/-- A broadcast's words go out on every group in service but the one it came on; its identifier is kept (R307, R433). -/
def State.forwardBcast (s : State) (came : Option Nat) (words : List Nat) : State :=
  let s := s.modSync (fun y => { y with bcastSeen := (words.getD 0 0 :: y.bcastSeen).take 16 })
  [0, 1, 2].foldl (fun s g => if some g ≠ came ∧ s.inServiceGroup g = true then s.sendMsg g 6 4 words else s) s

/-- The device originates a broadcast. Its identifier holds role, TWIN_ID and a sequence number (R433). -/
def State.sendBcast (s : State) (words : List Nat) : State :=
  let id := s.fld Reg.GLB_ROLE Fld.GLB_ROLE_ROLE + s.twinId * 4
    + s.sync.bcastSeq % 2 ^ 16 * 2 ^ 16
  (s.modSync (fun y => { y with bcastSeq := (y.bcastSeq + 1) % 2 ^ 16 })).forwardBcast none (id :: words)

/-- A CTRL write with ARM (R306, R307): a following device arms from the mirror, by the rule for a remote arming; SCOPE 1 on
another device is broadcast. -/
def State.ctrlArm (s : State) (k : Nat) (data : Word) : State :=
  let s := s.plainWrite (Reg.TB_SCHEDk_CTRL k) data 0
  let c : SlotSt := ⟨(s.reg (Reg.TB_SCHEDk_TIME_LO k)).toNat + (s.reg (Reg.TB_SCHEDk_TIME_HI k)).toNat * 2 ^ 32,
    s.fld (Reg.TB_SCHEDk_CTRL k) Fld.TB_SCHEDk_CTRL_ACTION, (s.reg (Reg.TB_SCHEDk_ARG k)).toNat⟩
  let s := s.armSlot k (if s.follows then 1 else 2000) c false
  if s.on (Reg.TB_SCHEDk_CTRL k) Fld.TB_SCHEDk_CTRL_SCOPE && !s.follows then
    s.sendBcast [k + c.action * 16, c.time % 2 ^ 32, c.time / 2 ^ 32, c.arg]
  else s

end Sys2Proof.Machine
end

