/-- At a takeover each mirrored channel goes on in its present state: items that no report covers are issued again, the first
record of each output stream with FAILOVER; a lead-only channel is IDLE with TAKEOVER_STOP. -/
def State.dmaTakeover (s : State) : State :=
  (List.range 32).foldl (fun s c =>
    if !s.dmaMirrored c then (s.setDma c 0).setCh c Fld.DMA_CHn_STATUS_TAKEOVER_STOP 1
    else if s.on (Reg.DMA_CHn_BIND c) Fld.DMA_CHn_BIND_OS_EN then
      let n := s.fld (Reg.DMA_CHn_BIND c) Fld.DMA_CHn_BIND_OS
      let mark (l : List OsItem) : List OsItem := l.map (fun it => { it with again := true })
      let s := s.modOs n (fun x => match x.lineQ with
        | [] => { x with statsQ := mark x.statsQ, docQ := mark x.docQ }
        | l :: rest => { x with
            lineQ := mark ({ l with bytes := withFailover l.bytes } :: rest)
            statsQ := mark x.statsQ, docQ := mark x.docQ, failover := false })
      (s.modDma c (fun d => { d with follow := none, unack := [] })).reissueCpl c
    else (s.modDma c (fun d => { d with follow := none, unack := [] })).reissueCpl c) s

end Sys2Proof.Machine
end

::::

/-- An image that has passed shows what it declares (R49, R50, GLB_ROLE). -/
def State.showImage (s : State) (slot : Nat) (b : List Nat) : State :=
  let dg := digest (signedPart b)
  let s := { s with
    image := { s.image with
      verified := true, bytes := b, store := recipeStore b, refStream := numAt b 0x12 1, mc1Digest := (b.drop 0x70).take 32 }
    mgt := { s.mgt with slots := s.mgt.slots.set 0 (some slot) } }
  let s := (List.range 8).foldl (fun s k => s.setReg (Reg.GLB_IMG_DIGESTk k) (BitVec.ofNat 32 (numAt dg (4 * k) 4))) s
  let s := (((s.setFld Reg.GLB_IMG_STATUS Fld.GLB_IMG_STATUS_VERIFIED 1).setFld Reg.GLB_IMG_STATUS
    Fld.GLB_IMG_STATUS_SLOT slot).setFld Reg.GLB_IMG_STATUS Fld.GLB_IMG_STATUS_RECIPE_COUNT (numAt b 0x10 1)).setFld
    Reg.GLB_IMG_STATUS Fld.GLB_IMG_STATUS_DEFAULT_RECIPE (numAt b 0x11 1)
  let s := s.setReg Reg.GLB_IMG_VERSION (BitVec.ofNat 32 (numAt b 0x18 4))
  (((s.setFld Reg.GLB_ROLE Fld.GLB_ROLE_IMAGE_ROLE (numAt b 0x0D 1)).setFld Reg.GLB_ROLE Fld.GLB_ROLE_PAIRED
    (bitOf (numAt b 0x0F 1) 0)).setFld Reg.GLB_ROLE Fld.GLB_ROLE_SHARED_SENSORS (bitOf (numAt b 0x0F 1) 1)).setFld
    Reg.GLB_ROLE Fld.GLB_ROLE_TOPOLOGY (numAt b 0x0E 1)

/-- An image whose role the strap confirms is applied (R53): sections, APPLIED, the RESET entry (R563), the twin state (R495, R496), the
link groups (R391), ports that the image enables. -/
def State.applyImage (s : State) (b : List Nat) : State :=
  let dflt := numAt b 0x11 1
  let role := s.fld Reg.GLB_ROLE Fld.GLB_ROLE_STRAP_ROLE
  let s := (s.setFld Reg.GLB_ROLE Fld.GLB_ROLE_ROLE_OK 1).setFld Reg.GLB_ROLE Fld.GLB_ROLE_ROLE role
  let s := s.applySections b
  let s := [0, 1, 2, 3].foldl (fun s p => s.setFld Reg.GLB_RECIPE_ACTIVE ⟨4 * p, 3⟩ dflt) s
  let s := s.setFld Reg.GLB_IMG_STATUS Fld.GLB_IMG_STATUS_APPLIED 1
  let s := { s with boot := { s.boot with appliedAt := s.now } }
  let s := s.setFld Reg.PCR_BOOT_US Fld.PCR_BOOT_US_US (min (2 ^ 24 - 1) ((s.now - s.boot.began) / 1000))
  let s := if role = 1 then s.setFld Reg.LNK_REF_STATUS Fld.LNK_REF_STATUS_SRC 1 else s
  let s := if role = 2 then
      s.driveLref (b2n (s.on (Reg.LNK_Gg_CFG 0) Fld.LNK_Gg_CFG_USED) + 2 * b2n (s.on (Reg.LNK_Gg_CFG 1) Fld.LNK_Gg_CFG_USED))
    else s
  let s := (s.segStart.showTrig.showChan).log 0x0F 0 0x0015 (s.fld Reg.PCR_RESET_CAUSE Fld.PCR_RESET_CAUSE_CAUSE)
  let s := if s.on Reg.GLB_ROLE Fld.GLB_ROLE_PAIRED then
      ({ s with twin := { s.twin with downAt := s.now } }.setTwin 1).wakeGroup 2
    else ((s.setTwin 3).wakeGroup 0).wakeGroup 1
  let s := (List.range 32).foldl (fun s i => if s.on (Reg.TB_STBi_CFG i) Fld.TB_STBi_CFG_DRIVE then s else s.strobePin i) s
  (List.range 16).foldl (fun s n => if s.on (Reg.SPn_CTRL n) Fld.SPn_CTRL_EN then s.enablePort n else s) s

::::

[What is being asked] Count the lines in the entries above that hold the string "setFld", and give that count without any other text.

[Exercise response] 9